• _PROBLEM REQUIREMENTS_: The output is the lines below from the one with "def F.MOD_BLK_VER_MAJOR : Fld" through the one with "def F.VSP_BLK_ID_ID : Fld", both included, printed exactly and with no other line.

** Opening EXTRACTED ENTRIES block **

-- ==== Sys2Proof/Machine/RegMap.lean ====
section
/-! DEFINITION. A handle for every register and every register field of the manual's
register tables: the register's BAR0 offset, its reset value, the field's lowest bit and its
width. `R.NAME` is a whole register, `F.NAME_FIELD` one field; an indexed register takes its
indices in the order of the manual. -/

namespace Sys2Proof.Machine

-- spec/00_scope.md
def R.DEV_BLK_ID : Fld := ⟨0x0, 0x20564544, 0, 32⟩
def F.DEV_BLK_ID_ID : Fld := ⟨0x0, 0x20564544, 0, 32⟩
def R.DEV_BLK_VER : Fld := ⟨0x4, 0x10000, 0, 32⟩
def F.DEV_BLK_VER_MAJOR : Fld := ⟨0x4, 0x10000, 16, 16⟩
def F.DEV_BLK_VER_MINOR : Fld := ⟨0x4, 0x10000, 8, 8⟩
def F.DEV_BLK_VER_PATCH : Fld := ⟨0x4, 0x10000, 0, 8⟩
def R.TIME_BLK_ID : Fld := ⟨0x10000, 0x454d4954, 0, 32⟩
def F.TIME_BLK_ID_ID : Fld := ⟨0x10000, 0x454d4954, 0, 32⟩
def R.TIME_BLK_VER : Fld := ⟨0x10004, 0x10000, 0, 32⟩
def F.TIME_BLK_VER_MAJOR : Fld := ⟨0x10004, 0x10000, 16, 16⟩
def F.TIME_BLK_VER_MINOR : Fld := ⟨0x10004, 0x10000, 8, 8⟩
def F.TIME_BLK_VER_PATCH : Fld := ⟨0x10004, 0x10000, 0, 8⟩
def R.HOST_BLK_ID : Fld := ⟨0x20000, 0x54534f48, 0, 32⟩
def F.HOST_BLK_ID_ID : Fld := ⟨0x20000, 0x54534f48, 0, 32⟩
def R.HOST_BLK_VER : Fld := ⟨0x20004, 0x10000, 0, 32⟩
def F.HOST_BLK_VER_MAJOR : Fld := ⟨0x20004, 0x10000, 16, 16⟩
def F.HOST_BLK_VER_MINOR : Fld := ⟨0x20004, 0x10000, 8, 8⟩
def F.HOST_BLK_VER_PATCH : Fld := ⟨0x20004, 0x10000, 0, 8⟩
def R.SCHED_BLK_ID : Fld := ⟨0x30000, 0x44484353, 0, 32⟩
def F.SCHED_BLK_ID_ID : Fld := ⟨0x30000, 0x44484353, 0, 32⟩
def R.SCHED_BLK_VER : Fld := ⟨0x30004, 0x10000, 0, 32⟩
def F.SCHED_BLK_VER_MAJOR : Fld := ⟨0x30004, 0x10000, 16, 16⟩
def F.SCHED_BLK_VER_MINOR : Fld := ⟨0x30004, 0x10000, 8, 8⟩
def F.SCHED_BLK_VER_PATCH : Fld := ⟨0x30004, 0x10000, 0, 8⟩
def R.CENG_BLK_ID : Fld := ⟨0x40000, 0x474e4543, 0, 32⟩
def F.CENG_BLK_ID_ID : Fld := ⟨0x40000, 0x474e4543, 0, 32⟩
def R.CENG_BLK_VER : Fld := ⟨0x40004, 0x10000, 0, 32⟩
def F.CENG_BLK_VER_MAJOR : Fld := ⟨0x40004, 0x10000, 16, 16⟩
def F.CENG_BLK_VER_MINOR : Fld := ⟨0x40004, 0x10000, 8, 8⟩
def F.CENG_BLK_VER_PATCH : Fld := ⟨0x40004, 0x10000, 0, 8⟩
def R.MOD_BLK_ID : Fld := ⟨0x50000, 0x20444f4d, 0, 32⟩
def F.MOD_BLK_ID_ID : Fld := ⟨0x50000, 0x20444f4d, 0, 32⟩
def R.MOD_BLK_VER : Fld := ⟨0x50004, 0x10000, 0, 32⟩
def F.MOD_BLK_VER_MAJOR : Fld := ⟨0x50004, 0x10000, 16, 16⟩
def F.MOD_BLK_VER_MINOR : Fld := ⟨0x50004, 0x10000, 8, 8⟩
def F.MOD_BLK_VER_PATCH : Fld := ⟨0x50004, 0x10000, 0, 8⟩
def R.TRIP_BLK_ID : Fld := ⟨0x60000, 0x50495254, 0, 32⟩
def F.TRIP_BLK_ID_ID : Fld := ⟨0x60000, 0x50495254, 0, 32⟩
def R.TRIP_BLK_VER : Fld := ⟨0x60004, 0x10000, 0, 32⟩
def F.TRIP_BLK_VER_MAJOR : Fld := ⟨0x60004, 0x10000, 16, 16⟩
def F.TRIP_BLK_VER_MINOR : Fld := ⟨0x60004, 0x10000, 8, 8⟩
def F.TRIP_BLK_VER_PATCH : Fld := ⟨0x60004, 0x10000, 0, 8⟩
def R.SAFE_BLK_ID : Fld := ⟨0x70000, 0x45464153, 0, 32⟩
def F.SAFE_BLK_ID_ID : Fld := ⟨0x70000, 0x45464153, 0, 32⟩
def R.SAFE_BLK_VER : Fld := ⟨0x70004, 0x10000, 0, 32⟩
def F.SAFE_BLK_VER_MAJOR : Fld := ⟨0x70004, 0x10000, 16, 16⟩
def F.SAFE_BLK_VER_MINOR : Fld := ⟨0x70004, 0x10000, 8, 8⟩
def F.SAFE_BLK_VER_PATCH : Fld := ⟨0x70004, 0x10000, 0, 8⟩
def R.LOGIC_BLK_ID : Fld := ⟨0x80000, 0x43474f4c, 0, 32⟩
def F.LOGIC_BLK_ID_ID : Fld := ⟨0x80000, 0x43474f4c, 0, 32⟩
def R.LOGIC_BLK_VER : Fld := ⟨0x80004, 0x10000, 0, 32⟩
def F.LOGIC_BLK_VER_MAJOR : Fld := ⟨0x80004, 0x10000, 16, 16⟩
def F.LOGIC_BLK_VER_MINOR : Fld := ⟨0x80004, 0x10000, 8, 8⟩
def F.LOGIC_BLK_VER_PATCH : Fld := ⟨0x80004, 0x10000, 0, 8⟩
def R.VSP_BLK_ID : Fld := ⟨0x90000, 0x20505356, 0, 32⟩
def F.VSP_BLK_ID_ID : Fld := ⟨0x90000, 0x20505356, 0, 32⟩
def R.VSP_BLK_VER : Fld := ⟨0x90004, 0x10000, 0, 32⟩
def F.VSP_BLK_VER_MAJOR : Fld := ⟨0x90004, 0x10000, 16, 16⟩
def F.VSP_BLK_VER_MINOR : Fld := ⟨0x90004, 0x10000, 8, 8⟩
def F.VSP_BLK_VER_PATCH : Fld := ⟨0x90004, 0x10000, 0, 8⟩
def R.ADC_BLK_ID : Fld := ⟨0xa0000, 0x20434441, 0, 32⟩
def F.ADC_BLK_ID_ID : Fld := ⟨0xa0000, 0x20434441, 0, 32⟩
def R.ADC_BLK_VER : Fld := ⟨0xa0004, 0x10000, 0, 32⟩
def F.ADC_BLK_VER_MAJOR : Fld := ⟨0xa0004, 0x10000, 16, 16⟩
def F.ADC_BLK_VER_MINOR : Fld := ⟨0xa0004, 0x10000, 8, 8⟩
def F.ADC_BLK_VER_PATCH : Fld := ⟨0xa0004, 0x10000, 0, 8⟩
def R.ETH_BLK_ID : Fld := ⟨0xb0000, 0x20485445, 0, 32⟩
def F.ETH_BLK_ID_ID : Fld := ⟨0xb0000, 0x20485445, 0, 32⟩
def R.ETH_BLK_VER : Fld := ⟨0xb0004, 0x10000, 0, 32⟩
def F.ETH_BLK_VER_MAJOR : Fld := ⟨0xb0004, 0x10000, 16, 16⟩
def F.ETH_BLK_VER_MINOR : Fld := ⟨0xb0004, 0x10000, 8, 8⟩
def F.ETH_BLK_VER_PATCH : Fld := ⟨0xb0004, 0x10000, 0, 8⟩
def R.CAN_BLK_ID : Fld := ⟨0xc0000, 0x204e4143, 0, 32⟩
def F.CAN_BLK_ID_ID : Fld := ⟨0xc0000, 0x204e4143, 0, 32⟩
def R.CAN_BLK_VER : Fld := ⟨0xc0004, 0x10000, 0, 32⟩
def F.CAN_BLK_VER_MAJOR : Fld := ⟨0xc0004, 0x10000, 16, 16⟩
def F.CAN_BLK_VER_MINOR : Fld := ⟨0xc0004, 0x10000, 8, 8⟩
def F.CAN_BLK_VER_PATCH : Fld := ⟨0xc0004, 0x10000, 0, 8⟩
def R.PAIR_BLK_ID : Fld := ⟨0xd0000, 0x52494150, 0, 32⟩
def F.PAIR_BLK_ID_ID : Fld := ⟨0xd0000, 0x52494150, 0, 32⟩
def R.PAIR_BLK_VER : Fld := ⟨0xd0004, 0x10000, 0, 32⟩
def F.PAIR_BLK_VER_MAJOR : Fld := ⟨0xd0004, 0x10000, 16, 16⟩
def F.PAIR_BLK_VER_MINOR : Fld := ⟨0xd0004, 0x10000, 8, 8⟩
def F.PAIR_BLK_VER_PATCH : Fld := ⟨0xd0004, 0x10000, 0, 8⟩
def R.MEM_BLK_ID : Fld := ⟨0xe0000, 0x204d454d, 0, 32⟩
def F.MEM_BLK_ID_ID : Fld := ⟨0xe0000, 0x204d454d, 0, 32⟩
def R.MEM_BLK_VER : Fld := ⟨0xe0004, 0x10000, 0, 32⟩
def F.MEM_BLK_VER_MAJOR : Fld := ⟨0xe0004, 0x10000, 16, 16⟩
def F.MEM_BLK_VER_MINOR : Fld := ⟨0xe0004, 0x10000, 8, 8⟩
def F.MEM_BLK_VER_PATCH : Fld := ⟨0xe0004, 0x10000, 0, 8⟩
def R.LANE_BLK_ID (i : Nat) : Fld := ⟨0x100000 + 0x1000 * i, 0x454e414c, 0, 32⟩
def F.LANE_BLK_ID_ID (i : Nat) : Fld := ⟨0x100000 + 0x1000 * i, 0x454e414c, 0, 32⟩
def R.LANE_BLK_VER (i : Nat) : Fld := ⟨0x100004 + 0x1000 * i, 0x10000, 0, 32⟩
def F.LANE_BLK_VER_MAJOR (i : Nat) : Fld := ⟨0x100004 + 0x1000 * i, 0x10000, 16, 16⟩
def F.LANE_BLK_VER_MINOR (i : Nat) : Fld := ⟨0x100004 + 0x1000 * i, 0x10000, 8, 8⟩
def F.LANE_BLK_VER_PATCH (i : Nat) : Fld := ⟨0x100004 + 0x1000 * i, 0x10000, 0, 8⟩
def R.STR_BLK_ID (i : Nat) : Fld := ⟨0x200000 + 0x2000 * i, 0x20525453, 0, 32⟩
def F.STR_BLK_ID_ID (i : Nat) : Fld := ⟨0x200000 + 0x2000 * i, 0x20525453, 0, 32⟩
def R.STR_BLK_VER (i : Nat) : Fld := ⟨0x200004 + 0x2000 * i, 0x10000, 0, 32⟩
def F.STR_BLK_VER_MAJOR (i : Nat) : Fld := ⟨0x200004 + 0x2000 * i, 0x10000, 16, 16⟩
def F.STR_BLK_VER_MINOR (i : Nat) : Fld := ⟨0x200004 + 0x2000 * i, 0x10000, 8, 8⟩
def F.STR_BLK_VER_PATCH (i : Nat) : Fld := ⟨0x200004 + 0x2000 * i, 0x10000, 0, 8⟩

-- spec/01_station_view.md
def R.DEV_STATE : Fld := ⟨0x8, 0x1, 0, 32⟩
def F.DEV_STATE_STATE : Fld := ⟨0x8, 0x1, 0, 3⟩
def F.DEV_STATE_PREV : Fld := ⟨0x8, 0x1, 3, 3⟩
def F.DEV_STATE_REASON : Fld := ⟨0x8, 0x1, 8, 8⟩
def F.DEV_STATE_RUN_PEND : Fld := ⟨0x8, 0x1, 16, 1⟩
def F.DEV_STATE_CMD_REJ : Fld := ⟨0x8, 0x1, 17, 1⟩
def F.DEV_STATE_REJ : Fld := ⟨0x8, 0x1, 18, 3⟩
def R.DEV_CMD : Fld := ⟨0xc, 0x0, 0, 32⟩
def F.DEV_CMD_CMD : Fld := ⟨0xc, 0x0, 0, 4⟩
def R.DEV_RUN_AT : Fld := ⟨0x10, 0x0, 0, 32⟩
def F.DEV_RUN_AT_PERIOD : Fld := ⟨0x10, 0x0, 0, 32⟩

** Closing EXTRACTED ENTRIES block **

• _SOLVED EXERCISE_:
def F.MOD_BLK_VER_MAJOR : Fld := ⟨0x50004, 0x10000, 16, 16⟩
def F.MOD_BLK_VER_MINOR : Fld := ⟨0x50004, 0x10000, 8, 8⟩
def F.MOD_BLK_VER_PATCH : Fld := ⟨0x50004, 0x10000, 0, 8⟩
def R.TRIP_BLK_ID : Fld := ⟨0x60000, 0x50495254, 0, 32⟩
def F.TRIP_BLK_ID_ID : Fld := ⟨0x60000, 0x50495254, 0, 32⟩
def R.TRIP_BLK_VER : Fld := ⟨0x60004, 0x10000, 0, 32⟩
def F.TRIP_BLK_VER_MAJOR : Fld := ⟨0x60004, 0x10000, 16, 16⟩
def F.TRIP_BLK_VER_MINOR : Fld := ⟨0x60004, 0x10000, 8, 8⟩
def F.TRIP_BLK_VER_PATCH : Fld := ⟨0x60004, 0x10000, 0, 8⟩
def R.SAFE_BLK_ID : Fld := ⟨0x70000, 0x45464153, 0, 32⟩
def F.SAFE_BLK_ID_ID : Fld := ⟨0x70000, 0x45464153, 0, 32⟩
def R.SAFE_BLK_VER : Fld := ⟨0x70004, 0x10000, 0, 32⟩
def F.SAFE_BLK_VER_MAJOR : Fld := ⟨0x70004, 0x10000, 16, 16⟩
def F.SAFE_BLK_VER_MINOR : Fld := ⟨0x70004, 0x10000, 8, 8⟩
def F.SAFE_BLK_VER_PATCH : Fld := ⟨0x70004, 0x10000, 0, 8⟩
def R.LOGIC_BLK_ID : Fld := ⟨0x80000, 0x43474f4c, 0, 32⟩
def F.LOGIC_BLK_ID_ID : Fld := ⟨0x80000, 0x43474f4c, 0, 32⟩
def R.LOGIC_BLK_VER : Fld := ⟨0x80004, 0x10000, 0, 32⟩
def F.LOGIC_BLK_VER_MAJOR : Fld := ⟨0x80004, 0x10000, 16, 16⟩
def F.LOGIC_BLK_VER_MINOR : Fld := ⟨0x80004, 0x10000, 8, 8⟩
def F.LOGIC_BLK_VER_PATCH : Fld := ⟨0x80004, 0x10000, 0, 8⟩
def R.VSP_BLK_ID : Fld := ⟨0x90000, 0x20505356, 0, 32⟩
def F.VSP_BLK_ID_ID : Fld := ⟨0x90000, 0x20505356, 0, 32⟩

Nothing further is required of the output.